藝大美術館の後、時間もあったので西洋美術館に行くことにした。こちらは企画展「人と自然のダイアローグ」が9月11日に終わったばかりで常設展のみである。もっともたいていの場合、西美は常設展目当てに行っているのでなにも問題はない。前回7月7日に行っているけど、その時にも常設展だけ観ている。
藝大の「日本美術をひも解く」に比べると圧倒的に空いていて、なんだかほっとする。といってもウィークデイの割にはけっこう人が入っているようにも思ったけど。
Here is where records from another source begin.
-- ==== Sys2Proof/Machine/Launch.lean ====
section
/-! DEFINITION. Work queues and launches (R15-R26, R31, R39-R41, R193-R199, R243, R244, R414): submission, the dispatcher's
take and its checks, placement, the completion word and the end of a launch. -/

namespace Sys2Proof.Machine

/-! ## Work queues -/

def qPart (q : List W64) : Nat := bitsOf (wAt q 0) 57 3
def qSupq (q : List W64) : Bool := bitOf (wAt q 0) 26
def qSlim (q : List W64) : Nat := bitsOf (wAt q 0) 29 7
def qOcc (q : List W64) : Nat :=
  (wAt q 2 + 2 ^ 64 - (if bitOf (wAt q 0) 62 then wAt q 4 else wAt q 3)) % 2 ^ 64
def qCap (q : List W64) : Nat := 512 * (1 + qSlim q)
/-- Has the queue room and is the submitting side enabled (R195)? -/
def qOpen (q : List W64) (host : Bool) : Bool := qV q && bitOf (wAt q 0) (if host then 61 else 60) && qOcc q < qCap q
/-- Physical address of record `n` (R195). -/
def qSlot (q : List W64) (n : Nat) : Nat := bitsOf (wAt q 1) 16 36 * 65536 + 128 * ((n + 2 ^ 64 - 1) % 2 ^ 64 % (512 * (1 + qScap q)))

def State.setQueue (s : State) (n : Nat) (q : List W64) : State := { s with wq := s.wq.put n q }

def qJrn (q : List W64) : Bool := bitOf (wAt q 0) 62

/-- Where the journal is read: the other copy when one meets an error (R277). -/
def State.jPa (s : State) (pa : Nat) : Nat := if s.poisoned pa then (pa + s.jdelta) % 2 ^ 64 else pa

/-- Has the record an end mark (R277)? -/
def State.ended (s : State) (n num : Nat) : Bool :=
  let bit := num % (512 * (1 + qScap (s.queueE n)))
  bitOf (s.rd (s.jPa (s.jbase + 8192 * n + bit / 8)) 1) (bit % 8)

/-- Set or clear the end mark of a record in both copies of the journal (R277). -/
def State.endMark (s : State) (n num : Nat) (v : Bool) : State :=
  let q := s.queueE n
  let bit := num % (512 * (1 + qScap q))
  if !qJrn q then s
  else s.wrBoth (s.jbase + 8192 * n + bit / 8) 1
    (setBits (s.rd (s.jPa (s.jbase + 8192 * n + bit / 8)) 1) (bit % 8) 1 v.toNat)

/-- Accept a record (R195, R277): its number, and the state after. -/
def State.qAccept (s : State) (n : Nat) (rcd : List W64) : Nat × State :=
  let q := s.queueE n
  let num := (wAt q 2 + 1) % 2 ^ 64
  let s := s.wrWords (qSlot q num) rcd
  let s := if qJrn q then (s.wrWords ((qSlot q num + s.jdelta) % 2 ^ 64) rcd).endMark n num false else s
  (num, s.setQueue n (q.set 2 (w64 num)))

/-- Waiting ENQWs of a queue, in order of arrival: accepted while there is room, CLOSED when the queue is invalid (R196). -/
def State.enqwWake (s : State) (n : Nat) : State :=
  s.waits.foldl (fun s w => match w.k with
    | .enqw q rcd =>
      if q ≠ n then s
      else if !qV (s.queueE n) then (dropWait s w).finish w.key w.idx 2
      else if qOpen (s.queueE n) false then
        let (num, s) := ((dropWait s w).noteGrp (bitsOf (wAt (s.queueE n) 0) 49 8)).qAccept n rcd
        s.finish w.key w.idx (stat 0 num)
      else s
    | _ => s) s

/-- The record of ENQ, ENQW and LAUNCH, and its queue (R193, R414). -/
def enqRead (e : Env) : M (List W64) := do
  let c ← mCtx e
  let s ← getS
  let q := s.queueE e.b.toNat
  if e.b.toNat ≥ 8192 || !qV q || (!c.sup && (c.part ≠ qPart q || qSupq q)) then raise { code := .queueId, extra := e.b }
  needAlign e.a 128
  let bs ← readU e.tile c.part (useERead c.sup [0] 0) .engine e.a 128
  pure ((List.range 16).map (fun i => w64 (leNat ((bs.drop (8 * i)).take 8))))

/-- Submit a record from a device strand: accepted, or answered by `full`. -/
def enqSubmit (e : Env) (rcd : List W64) (full : State → State) : M Unit :=
  modS (fun s =>
    if qOpen (s.queueE e.b.toNat) false then
      let (num, s) := s.qAccept e.b.toNat rcd
      s.finish e.key e.idx (stat 0 num)
    else full s)

def execEnq (h : Head) (s : State) : Out :=
  run (fun s => fireM h nAB (fun e => do enqSubmit e (← enqRead e) (fun s => s.finish e.key e.idx 1)) s hold15) s
def execEnqw (h : Head) (s : State) : Out :=
  run (fun s => fireM h nAB (fun e => do
    let rcd ← enqRead e
    enqSubmit e rcd (fun s => { s with waits := s.waits ++ [⟨e.key, e.idx, .enqw e.b.toNat rcd⟩] })) s hold15) s
/-- LAUNCH (R414): the issuer's tag becomes the lowest empty predecessor of the copy. -/
def execLaunch (h : Head) (s : State) : Out :=
  run (fun s => fireM h nAB (fun e => do
    let rcd ← enqRead e
    let c ← mCtx e
    match [9, 10, 11, 12].find? (fun j => rcd.getD j 0 = 0) with
    | none => modS (fun s => s.finish e.key e.idx 3)
    | some j => enqSubmit e (rcd.set j c.ltag) (fun s => s.finish e.key e.idx 1)) s hold15) s

/-- HOST_SUBMISSION (R268, R195, R196): an aligned 128-byte write at a queue's place; any other is refused and counted. -/
def execHostSubmission (s : State) : Out :=
  run (fun s => match s.focus with
    | .ev off _ _ _ data =>
      let n := off / 128 % 8192
      let q := s.queueE n
      if data.length = 128 && off % 128 = 0 && qOpen q true then
        (s.qAccept n ((List.range 16).map (fun i => w64 (leNat ((data.drop (8 * i)).take 8))))).2
      else (List.range ((off % 128 + max 1 data.length + 127) / 128)).foldl (fun (s : State) i =>
        let q := s.queueE ((n + i) % 8192)
        s.setQueue ((n + i) % 8192) (q.set 5 (w64 (wAt q 5 + 1)))) s
    | _ => s) s

/-! ## The launch record (R15-R23, R31) -/

def rcdExt (r : List W64) (i : Nat) : Nat := bitsOf (wAt r (2 + i / 2)) (32 * (i % 2)) 32
def rcdFcnt (r : List W64) : Nat := bitsOf (wAt r 1) 0 3
def rcdTbl (r : List W64) : Nat := bitsOf (wAt r 1) 39 3
def rcdPlace (r : List W64) (i : Nat) : Nat := bitsOf (wAt r 1) (42 + 3 * i) 3
def rcdPart (r : List W64) : Nat := bitsOf (wAt r 8) 0 3
def rcdSupv (r : List W64) : Bool := bitOf (wAt r 8) 11
def rcdTag (r : List W64) : W64 := r.getD 15 0
/-- Strands of a task (R23) and tasks of the launch. -/
def rcdStrands (r : List W64) : Nat := ((List.range (rcdTbl r)).map (rcdExt r)).prod
def rcdTasks (r : List W64) : Nat := (((List.range (rcdFcnt r)).filter (fun i => i ≥ rcdTbl r)).map (rcdExt r)).prod

/-- Supervisor tiles of a partition, in order of their field (R31, R238). -/
def State.supTiles (s : State) (p : Nat) : List Nat :=
  ((List.range 4).map (fun j => bitsOf (s.partW p 7) (16 * j) 16)).filterMap (fun f =>
    if bitOf f 15 && !(s.tile (f % 1024)).failed then some (f % 1024) else none)

/-- The check of a record taken from queue `q` (R15). -/
def State.rcdOk (s : State) (q : List W64) (r : List W64) : Bool :=
  let fmt := wAt r 1
  let n := rcdFcnt r
  let sch := wAt r 8
  let used := fun i => decide (i < n)
  wAt r 0 % 64 = 0 && fmt / 2 ^ 60 = 0 && 1 ≤ n && n ≤ 6 && rcdTbl r ≤ n &&
  (List.range 6).all (fun i =>
    let w := bitsOf fmt (3 + 6 * i) 6
    let p := rcdPlace r i
    let x := rcdExt r i
    if used i then 1 ≤ w && 1 ≤ x && x ≤ 2 ^ w && (if i < rcdTbl r then p = 0 else 1 ≤ p && p ≤ 5)
    else w = 0 && p = 0 && x = 0) &&
  ((List.range 6).map (fun i => bitsOf fmt (3 + 6 * i) 6)).sum ≤ 64 && rcdStrands r ≤ 16 &&
  sch / 2 ^ 13 = 0 && !bitOf sch 7 && !bitOf sch 3 && (s.asnOf (rcdPart r)).isSome && rcdPart r = qPart q &&
  rcdSupv r = qSupq q &&
  (!rcdSupv r || ((List.range n).all (fun i => rcdPlace r i ≤ 1 || rcdPlace r i = 5) && !(s.supTiles (rcdPart r)).isEmpty)) &&
  (let b := wAt r 13
   bitsOf b 8 24 = 0 && !bitOf b 6 && (!bitOf b 7 || bitsOf b 0 6 < 48)) &&
  wAt r 14 % 8 = 0 && wAt r 15 ≠ 0

/-! ## Completion words (R19) -/

/-- Tiles of a partition that have not failed, ascending (R25, R239, R275). -/
def State.partTiles (s : State) (p : Nat) : List Nat :=
  (List.range 1024).filter (fun t => tileOk t && !(s.tile t).failed &&
    bitOf (s.partW p 1 + s.partW p 2 * 2 ^ 64) (2 * (10 * (t / 256) + t / 16 % 16) + t % 16 / 8))

/-- The ports of the tiles as another state has them. -/
def State.portsOf (s u : State) : State :=
  { s with tiles := s.tiles.map (fun p => (p.1, { p.2 with mesh := (u.tile p.1).mesh, ring := (u.tile p.1).ring })) }

/-- Write a completion word through the partition's space; it crosses no port (R475). A word that is misaligned or cannot be
translated is not written (log 22). -/
def State.writeCplt (s : State) (part : Nat) (cplt : W64) (nstr fcode status : Nat) : State :=
  if cplt.toNat % 8 ≠ 0 || cplt = 0 then s
  else match (writeU (((s.partTiles part).head?).getD 0) part (useEWrite true [0, 5] 0) .engine cplt
      (leBytes 8 (nstr % 2 ^ 32 * 2 ^ 32 + fcode * 256 + status))) s with
    | .ok _ s' => s'.portsOf s
    | .error _ s' => s'.portsOf s

/-! ## The dependence table (R243, R244) -/

def Dep.st (d : Dep) : Nat := bitsOf (wAt d.w 0) 60 3
def Dep.pend (d : Dep) : Nat := bitsOf (wAt d.w 0) 57 3
def Dep.canc (d : Dep) : Bool := bitOf (wAt d.w 0) 56
def Dep.part (d : Dep) : Nat := bitsOf (wAt d.w 0) 53 3
def Dep.qnum (d : Dep) : Nat := bitsOf (wAt d.w 0) 32 13
def Dep.tag (d : Dep) : W64 := d.w.getD 1 0
def Dep.recno (d : Dep) : Nat := wAt d.w 3
def Dep.tasks (d : Dep) : Nat := bitsOf (wAt d.w 4) 0 32
def Dep.retired (d : Dep) : Nat := bitsOf (wAt d.w 4) 32 32
def Dep.nstr (d : Dep) : Nat := wAt d.w 5
def Dep.fld (d : Dep) (i lo n v : Nat) : Dep := { d with w := setField d.w i lo n v }
def State.setDep (s : State) (i : Nat) (d : Dep) : State := { s with deps := s.deps.put i d }
def State.updDep (s : State) (i : Nat) (f : Dep → Dep) : State :=
  match s.deps.get? i with
  | none => s
  | some d => s.setDep i (f d)

/-- Effective priority of a launch's unbound tasks (R43): PRIO clamped to the ceiling, raised by age. -/
def State.depPrio (s : State) (d : Dep) : Nat :=
  min (bitsOf (s.partW d.part 0) 60 3) (bitsOf (wAt d.rcd 8) 4 3 + d.aged)

/-- RETSEQ passes the records whose launches have ended, in order (R194, R199): at most the given number of them. -/
def State.retPass (s : State) (n : Nat) : Nat → State
  | 0 => s
  | k + 1 =>
    let q := s.queueE n
    let next := (wAt q 4 + 1) % 2 ^ 64
    if wAt q 4 = wAt q 3 || s.deps.any (fun p => p.2.qnum = n && p.2.recno = next) then s
    else State.retPass (s.setQueue n (q.set 4 (w64 next))) n k

/-- RETSEQ becomes the largest n such that the launches of records 1 to n have all ended. -/
def State.retAdvance (s : State) (n : Nat) : State :=
  s.retPass n ((wAt (s.queueE n) 3 + 2 ^ 64 - wAt (s.queueE n) 4) % 2 ^ 64)

/-- Tasks of the launch on this package (R26): those whose pod-level unit is this package's number. -/
def mixed (r : List W64) (fields : List Nat) (level : Nat) : Nat → Nat := fun v =>
  -- v: value above level TBL; fields at `level` joined in mixed radix, the lower-numbered less significant
  let base := widOff (wAt r 1) (rcdTbl r)
  (fields.filter (fun i => rcdPlace r i = level)).foldr (fun i acc =>
    bitsOf v (widOff (wAt r 1) i - base) (widW (wAt r 1) i) + rcdExt r i * acc) 0
def upFields (r : List W64) : List Nat := (List.range (rcdFcnt r)).filter (fun i => i ≥ rcdTbl r)
def placedAt (r : List W64) (level : Nat) : Bool := (upFields r).any (fun i => rcdPlace r i = level)
def State.taskHere (s : State) (r : List W64) (v : Nat) : Bool :=
  !placedAt r 5 || mixed r (upFields r) 5 v % s.podSize = s.pkgno

/-- The `k`-th task value in ascending order (R39 step 4). -/
def taskValue (r : List W64) (k : Nat) : Nat :=
  let base := widOff (wAt r 1) (rcdTbl r)
  ((upFields r).foldl (fun (st : Nat × Nat) i =>
    (st.1 + st.2 % rcdExt r i * 2 ^ (widOff (wAt r 1) i - base), st.2 / rcdExt r i)) (0, k)).1

def State.hereCount (s : State) (r : List W64) : Nat :=
  if placedAt r 5 then ((List.range (rcdTasks r)).filter (fun k => s.taskHere r (taskValue r k))).length else rcdTasks r

/-- What an entry that a warm reset cleared hands on to the new one of the same record, and the entries that still wait for theirs
(R280): that a predecessor ended other than DONE (R244), or the strands of its run, its replays and the last failure. -/
def carry (old : List Dep) (d : Dep) : Dep × List Dep :=
  match old.find? (fun p => p.qnum = d.qnum && p.recno = d.recno) with
  | none => (d, old)
  | some p =>
    (if p.canc then (d.fld 0 56 1 1).fld 0 60 3 0
      else if p.st = 0 then d else { d with ids := p.ids, replays := p.replays + 1, cause := p.cause, carried := true },
     old.filter (fun x => !(x.qnum = d.qnum && x.recno = d.recno)))

/-- Enter a record (R243, R244): the lowest free index, its live predecessors, what a warm reset has kept for it (R280). -/
def State.depEnter (s : State) (qn recno : Nat) (r : List W64) : State :=
  match s.deps.fresh 0 4096 with
  | none => s
  | some i =>
    let preds := [9, 10, 11, 12].map (fun j =>
      if r.getD j 0 = 0 then none else (s.deps.find? (fun p => p.2.tag = r.getD j 0)).map Prod.fst)
    let pend := (preds.filter Option.isSome).length
    let pidx := ((List.range 4).map (fun j => ((preds.getD j none).map (fun x => 32768 + x)).getD 0 * 2 ^ (16 * j))).sum
    let x := carry s.carried
      { w := [w64 (2 ^ 63 + (if pend = 0 then 1 else 0) * 2 ^ 60 + pend * 2 ^ 57 + rcdPart r * 2 ^ 53 + qn * 2 ^ 32),
          rcdTag r, w64 pidx, w64 recno, w64 (s.hereCount r), 0, r.getD 14 0, 0]
        rcd := r, since := s.cycle, aged := 0, started := [], homes := [], cause := .trap, ending := none, replays := 0,
        ids := [], rebind := [] }
    ({ s with carried := x.2 } : State).setDep i x.1

/-- A record of a queue: from the other copy of the journal when one meets an error (R277). -/
def State.qRecord (s : State) (n num : Nat) : List W64 :=
  let q := s.queueE n
  s.rdWords (if qJrn q then s.jPa (qSlot q num) else qSlot q num) 16

/-- A queue's priority in the arbitration (R39 step 2, R198): the PRIO of its next record, clamped to its partition's
ceiling. -/
def State.qPrio (s : State) (n : Nat) : Option Nat :=
  let q := s.queueE n
  if qV q && wAt q 2 ≠ wAt q 3 then
    let sch := wAt (s.qRecord n ((wAt q 3 + 1) % 2 ^ 64)) 8
    some (min (bitsOf (s.partW (qPart q) 0) 60 3) (bitsOf sch 4 3))
  else none

/-- The queue last visited at a level of a partition, and how much of its weight is used; none: 8,192. -/
def State.lastTurn (s : State) (k : Nat) : Nat × Nat := s.rr.getD (8192, 64) k

/-- The queue of a level and partition whose turn it is (R198): the one being visited until its weight is used up, then the
next in ascending number. -/
def State.turnOf (s : State) (level part : Nat) (mine : List Nat) : Option Nat :=
  let t := s.lastTurn (8 * level + part)
  if mine.contains t.1 && t.2 < bitsOf (wAt (s.queueE t.1) 0) 43 6 then some t.1
  else (mine.find? (fun n => n > t.1)).or mine.head?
ここのところは通信教育で西洋美術を学習しているので、教科書で出てきた画家やジャンルの作例を確認することが多くなっている。こういうのは美術館での鑑賞の王道を行っているような気もする。
いつものように気になった作品をいくつか。
キャプションによるとパン・デル・アメン(1596-1631)は17世紀にスペイン・マドリードで活躍した画家でボデゴンと呼ばれる17世紀スペイン独自の静物画を代表する画家だとか。
ボデゴン
酒屋(ボデガの軒下(ボデゴン)に由来したスペイン独自の名称で、静物画あるいは台所や食卓の情景を描いた風俗画をさす。「厨房画」。木製の台に置かれた陶器といった質素な表現から宗教的主題と組み合わせたもの(ベラスケス《マルタの家のキリスト》などもあり、17世紀から18世紀にかけてスペインで大流行し、応接室や廊下、食堂に飾られた。
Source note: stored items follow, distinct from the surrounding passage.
/-- Bytes of the request of at most 4,096 that a piece belongs to on one side (R255): of the same 4,096 bytes of the copy, those
that go the same way; `va` names the side. -/
def State.reqBytes (s : State) (t part : Nat) (u : Use) (va : Chunk → Nat) (all : List Chunk) (c : Chunk) (way : Nat) : Nat :=
  ((all.filter (fun d => d.off / 4096 = c.off / 4096 && (match (s.translateNow t part (w64 (va d)) u).1 with
    | .ok tr => decide (s.wayTo t tr.pa = some way)
    | .error _ => false))).map Chunk.n).sum

/-- The request that a piece makes on one side, unless one of its 4,096 bytes has made it: copy data of another tile takes the
ring, or the mesh where the row is split (R29, R206); other data the mesh. -/
def State.copyReq (s : State) (t : Nat) (w : Who) (id way n : Nat) (wr : Bool) : State :=
  let own := some (w.key % 16, w.cls)
  let u := way - 1
  if way = 0 then s.meshReq t own n wr id
  else if s.offRing t u then (s.meshReq t own n wr id).device u (if wr then 1 else flitsOf n)
  else if wr then (s.meterRing t w.cls n id).sendSeg w t u 2 0 n
  else (s.meterRing t w.cls n id).sendSeg w u t 2 0 n

/-- What one side of a piece sends for the copy `id`, and the requests that the copy has made since. -/
def State.copyTraffic (s : State) (t : Nat) (w : Who) (id : Nat) (tr : Tr) (all : List Chunk) (c : Chunk) (wr : Bool)
    (p : CopyPos) : CopyPos × State :=
  let r : CopyPos × State := match s.wayTo t tr.pa with
    | none => (p, s)
    | some way =>
      let key := (wr, c.off / 4096, way)
      if p.asked.contains key then (p, s)
      else
        let n := if wr then s.reqBytes t w.part (copyWrite w.sup) Chunk.d all c way
          else s.reqBytes t w.part (copyRead w.sup) Chunk.s all c way
        ({ p with asked := key :: p.asked.filter (fun x => x.2.1 = c.off / 4096) }, s.copyReq t w id way n wr)
  match s.paKind tr.pa with
  | .hbm =>
    let s := r.2
    let s := if sliceHomed tr then s.reqSlice (some t) tr.pa wr (tr.cls ≠ 3) (some (w.key % 16)) else s
    let s := s.wayTouch tr c.n
    (r.1, if wr then s.cacheDrop t tr.pa c.n else s)
  | _ => r

/-- The bytes of a piece's source, or none where they are poisoned (R137, R140, R203). -/
def copySource (t : Nat) (w : Who) (id : Nat) (src : Tr) (n : Nat) : M (Option (List Byte)) := fun s =>
  match s.paKind src.pa with
  | .slow _ => let (r, s) := s.slowRead t w.cls src n id; .ok r s
  | _ => if (s.poisonAt src.pa n).isSome then .ok none s else let (bs, s) := s.peek src.pa n; .ok (some bs) s

/-- Write a piece, or the poison of its source, at its destination (R137, R203); `whole`: the copy writes the whole line. -/
def copyDest (dst : Tr) (sf whole : Bool) (c : Chunk) (bs : Option (List Byte)) (p : CopyPos) (s : State) : CopyPos × State :=
  let line := dst.pa / 128 * 128
  match bs with
  | none =>
    let s := s.setPoison line true
    let s := if s.scratchPa line then s.fillWords line 128 else s
    ({ p with bad := p.bad.or (some c.off), marks := p.marks ++ [line] }, s)
  | some bs =>
    if p.marks.contains line then (p, s)
    else if s.poisoned line && !whole then ({ p with bad := p.bad.or (some c.off) }, s)
    else
      let ents := (s.tableOver dst.pa bs.length).filter (fun x => !p.fresh.contains x.1)
      let s := (s.wrBytes dst.pa bs).setPoison line false
      let s := (ents.filter (fun x => x.2.2)).foldl (fun (s : State) x => s.undefBytes x.1 x.2.1) s
      ({ p with fresh := p.fresh ++ (ents.filter (fun x => !x.2.2)).map Prod.fst }, if sf then s.fillWords dst.pa c.n else s)
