/-- Sub-operation, condition and modifier (R345 and the rules of each operation). -/
def scmOk (opc lm : Nat) (f : ElemF) : Bool :=
  let sc := f.sc.toNat
  let md := f.md.toNat
  let lanesOf := fun t => 8 / tagBytes t
  let special := md = 0 || (md = 3 && lm = 1)
  if opc ≤ 9 || opc = 13 || opc = 42 || opc = 45 then
    classModOk opc lm md f && (if opc = 6 || opc = 7 then sc ≤ 1 else if opc = 13 then sc ≤ 7
      else if opc = 42 || opc = 45 then sc ≤ 5 else true)
  else if opc ≤ 12 then sc ≤ 1 && md = 0
  else if opc = 14 then sc ≤ 7 && md = 0
  else if opc = 15 then sc ≤ 1 && md = 0
  else if opc = 16 then sc ≤ 5 && md = 0
  else if 24 ≤ opc && opc ≤ 30 then special
  else if opc = 31 then
    (tagLm sc).isSome && (f.sb = 0 || (tagLm f.sb.toNat).isSome) && f.sb.toNat ≠ sc &&
    !(f.sb = 0 && tagless f.sa.toNat && 13 ≤ sc && tagLm sc = some lm) &&
    md < min (max (8 / 2 ^ lm) (lanesOf sc) / min (8 / 2 ^ lm) (lanesOf sc)) 4
  else if opc = 32 then 6 ≤ sc && sc ≤ 12 && md ≤ 1
  else if opc = 33 then 1 ≤ sc && sc ≤ 3 && tagLm sc = some lm
  else if opc = 34 then sc < 8 && (sc < 4 || sc = 4) && special
  else if opc = 36 then (md = 0 && sc ≤ 3) || (md = 1 && sc = 0)
  else if opc = 39 then sc < 8 && md = 0
  else if opc = 43 then sc ≤ 3 && md = 0
  else if opc = 44 then sc < 8 / 2 ^ lm && md = 0
  else if opc = 46 || opc = 47 then md ≤ 1
  else md = 0

/-- A valid slot that R300 or R332 refuses. -/
def Region.slotBad (r : Region) (e slot : Nat) : Bool :=
  let w := r.trig e slot
  let ow := BitVec.ofNat 32 (r.opWord e slot)
  let opc := bitsOf (r.opWord e slot) 25 7
  let f := elemFOf ow
  let d := f.dst.toNat
  let codes := opCodes opc f
  trigV w && (bitOf w 1 || (decodeElem ow).isNone || !lmOk opc f.lm.toNat f || !dstOk opc d f || (d = 13 && !f.pwe) ||
    (8 ≤ d && d ≤ 11 && !rtV (r.outRoute e (d - 8))) ||
    (opc = 50 && !(rtKind (r.outRoute e (d - 8)) = 1 && rtDest (r.outRoute e (d - 8)) = 2)) || !codesOk opc f ||
    codes.any (fun c => 8 ≤ c && c < 12 && !r.fed e (c - 8)) || (List.range 4).any (fun n => trigIn w n && !r.fed e n) ||
    ((bitOf w 3 || bitOf w 2) && !r.fed e (bitsOf w 6 2)) ||
    (!r.follows e && (codes.contains 14 || (opc = 43 && f.sc = 3))) || !scmOk opc f.lm.toNat f ||
    (!f.pwe && f.pidx ≠ 0) || (f.keep && !codes.any (fun c => 8 ≤ c && c < 12)))

def Region.slotsBad (r : Region) : Option (Nat × Nat) :=
  ((List.range 16).flatMap (fun e => (List.range 16).map (fun k => (e, k)))).find? (fun p => r.slotBad p.1 p.2)

/-- Initial-value records (R306): the first offending place. -/
def imgRecBad (img : List W64) : Option Nat :=
  (List.range 11).find? (fun i =>
    let hi := wAt img (363 + 2 * i)
    if i < imgNrec img then bitOf hi 7 || bitsOf hi 12 52 ≠ 0 else wAt img (362 + 2 * i) ≠ 0 || hi ≠ 0)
『西洋技術史 造形篇Ⅱ 盛期ルネサンスから十九世紀末まで』(藝術学舎)
ボデゴンを得意とした画家としては、セビーリャ派の「修道士像の画家」として名をあげたフランシスコ・デ・スルバラン(1598-1664)も少数のすぐれた静物画を描いているという。何度かここでも言及したけど、西洋美術館ではドミニク会修道士を描いたこの作品がある。
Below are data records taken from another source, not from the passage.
/-- RECV (R416): the overflow queue only. -/
def execRecv (h : Head) (s : State) : Out :=
  run (fun s => fireM h nAB (fun e => do
    let (tag, src, cap) ← recvCheck e
    let s ← getS
    match s.ovfFind e.tile tag src with
    | none => modS (fun s => s.finish e.key e.idx 2)
    | some id => do
      modS (fun s => s.ovfDrop e.tile id)
      if ((s.msgs.get? id).map (fun m => decide (m.landed = m.npkt))).getD false then recvDo e.key e.idx id cap e.a
      else modS (fun s => { s with waits := s.waits ++ [⟨e.key, e.idx, .recvGot id cap e.a⟩] })) s hold15) s

/-- RECVW (R416): the overflow queue, then the context's posted receive. -/
def execRecvw (h : Head) (s : State) : Out :=
  run (fun s => fireM h nAB (fun e => do
    let (tag, src, cap) ← recvCheck e
    let s ← getS
    match s.ovfFind e.tile tag src with
    | some id =>
      if ((s.msgs.get? id).map (fun m => decide (m.landed = m.npkt))).getD false then do
        modS (fun s => s.ovfDrop e.tile id)
        recvDo e.key e.idx id cap e.a
      else modS (fun s => s.postRecv e.key e.idx tag src cap e.a)
    | none => modS (fun s => s.postRecv e.key e.idx tag src cap e.a)) s hold15) s

/-- RECVW.T (R416, R419): posts for a query token with the handler key. -/
def execRecvwT (h : Head) (s : State) : Out :=
  run (fun s => fireM h nAB (fun e => do
    needField e (e.a = 0 && e.b.toNat / 2 ^ 32 = 0)
    modS (fun s => { s with waits := s.waits ++ [⟨e.key, e.idx, .recvTok e.b.toNat⟩] })) s hold15) s

/-- The slot that FWD and TOKINFO name: in service, else RESERVED_FIELD; received by this context, else PRIVILEGE (R420). -/
def ownSlot (e : Env) : M TSlot := do
  let s ← getS
  match s.serving e.tile (e.a.toNat % 8) with
  | none => raise (fltWord .reservedField e)
  | some x => if x.service = some e.key then pure x else raise (fltWord .privilege e)

/-- FWD.Q (R420): onward from this tile, to the token's end tile or a new one. -/
def execFwdQ (h : Head) (s : State) : Out :=
  run (fun s => fireM h nAB (fun e => do
    let x ← ownSlot e
    let s ← getS
    needField e (e.a.toNat < 8 && (if e.b = 0 then !(x.msg.dpkg = s.pkgno && x.msg.dtile = e.tile)
      else sendSpecOk s e.b && specLen e.b = 0 && bitsOf e.b.toNat 0 32 = 0))
    let k := e.a.toNat
    modS (fun s =>
      let bs := s.bytes (tokSlotPa e.tile k) (tokLen x.msg.rows x.msg.dhd)
      let m := msgOf e s 0 x.msg.tag x.msg.aux 0 bs false
      let m := if e.b = 0 then { m with dpkg := x.msg.dpkg, dtile := x.msg.dtile } else m
      (s.setTslot e.tile k { x with leaving := true }).sendMsg e { m with slot := some k })) s hold15) s

/-- FWD.M (R420): bytes of the slot as a message. -/
def execFwdM (h : Head) (s : State) : Out :=
  run (fun s => fireM h nAB (fun e => do
    let x ← ownSlot e
    let s ← getS
    let off := bitsOf e.a.toNat 16 16
    let n := specLen e.b
    needField e (bitsOf e.a.toNat 3 13 = 0 && bitsOf e.a.toNat 32 32 = 0 && sendSpecOk s e.b && 1 ≤ n && n ≤ 4096 &&
      off + n ≤ tokLen x.msg.rows x.msg.dhd)
    modS (fun s => s.sendMsg e (msgOf e s 1 (bitsOf e.b.toNat 0 32) 0 0 (s.bytes (tokSlotPa e.tile (e.a.toNat % 8) + off) n)
      false))) s hold15) s

/-- FWD.END (R420): the circulation ends. -/
def execFwdEnd (h : Head) (s : State) : Out :=
  run (fun s => fireM h nAB (fun e => do
    let _ ← ownSlot e
    needField e (e.a.toNat < 8 && e.b = 0)
    modS (fun s => (s.dropTslot e.tile e.a.toNat).finish e.key e.idx 0)) s hold15) s

/-- TOKINFO (R421). -/
def execTokinfo (h : Head) (item : BitVec 3) (s : State) : Out :=
  run (fun s => fireM h nA (fun e => do
    needField e (e.a.toNat < 8)
    let x ← ownSlot e
    modS (fun s =>
      let hd := s.slotHdr e.tile e.a.toNat x
      let v := match item.toNat with
        | 0 => hd 0 8
        | 1 => hd 8 8
        | 2 => hd 0x10 4
        | 3 => hd 0x18 8
        | 4 => tokOoff x.msg.rows + tokQoff x.msg.rows x.msg.dhd * 2 ^ 16 + tokLen x.msg.rows x.msg.dhd * 2 ^ 32
        | _ => x.msg.stile + x.msg.spkg * 2 ^ 10 + x.msg.dtile * 2 ^ 18 + x.msg.dpkg * 2 ^ 28
      s.finish e.key e.idx (w64 v))) s hold15) s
この絵は大好きな作品の一つ。カルド・ドルチ(1616-1687)は時代的にはバロック画家と分類されるようだ。いわれてみればこの陰影表現もカラヴァッジョの影響ありというべきなんだろうか。アップにしてみても、筆触をまったく感じさせないある種のすべすべ感がある。至高の美っていう感じ。
夜の画家といわれるラ・トゥールはフランス・ロレーヌ地方で活躍した。図録やいくつかの文献によれば、ラ・トゥールはイタリアに赴いた形跡はないものの、オランダのカラヴァッジェスキの影響を受けて、カラヴァッジョの明暗法などの様式を習得したといわれている。フランス・バロック期、カラヴァッジョ様式伝播の作例という。カラヴァッジョの明暗法が劇的であるのに対して、ラ・トゥールのそれは静謐で禁欲的な内省を描き出しているという。たしかにカラヴァッジョのような仰々しさはなく、静的(スタティックス)という言葉が似あっている。
スペイン・バレンシア出身のジュゼペ・デ・リベーラ(1591-1652)は、10代デイタリアに渡りローマでカラヴァッジョの影響を受け、その後は当時スペイン領だった王領ナポリで宮廷画家として活躍した。
この人の作品では《えび足の少年》など、貧しき者、足の悪い少年への慈悲ある眼差しなどを感じさせる作品が有名。そういう点では、少し後のセビーリャ派ムリーリョと似通ったものを感じる。ナポリで活躍したリベーラとセビーリャのムリーリョに接点があったのかどうかはちょっと判らないけれど。
ちなみに西洋美術館ではジュゼペ・デ・リベーラだが、美術書などではもっぱらフセペ・デ・リベーラと表記されることが多い。ウィキペディアではホセ・デ・リベーラだしイタリア語的にはジュゼッペ・リベーラだとか。学者、訳者の拘りなんだろうけど、こういうのって統一できないものだろうか。
レオン・ボナ(1833-1922)は当時フランスのアカデミスムの代表的な画家でエコール・デ・ボザールの教授、学長を務めた。彼の下で学んだ画家は多数おり、カイユボット、ロートレック、ブラック、デュフィらがいる。また1880年に渡仏した五姓田義松もレオン・ボナに学んでいる。
この絵はとにかく上手いというか、構図、表現などもう完璧。肖像画の模範例といっていい作品だと思う。実は今回一番気に入ったのはこの作品かもしれない。
先日、パナソニック汐留美術館でキース・ヴァン・ドンゲンの回顧展を観たこともあるのでこの作品も。もともとこれ大好きな作品だが、マチエールとかに注目するとけっこう凄いなと思ったりもする。西洋美術館はいつ行っても楽しい発見、新しい発見がある。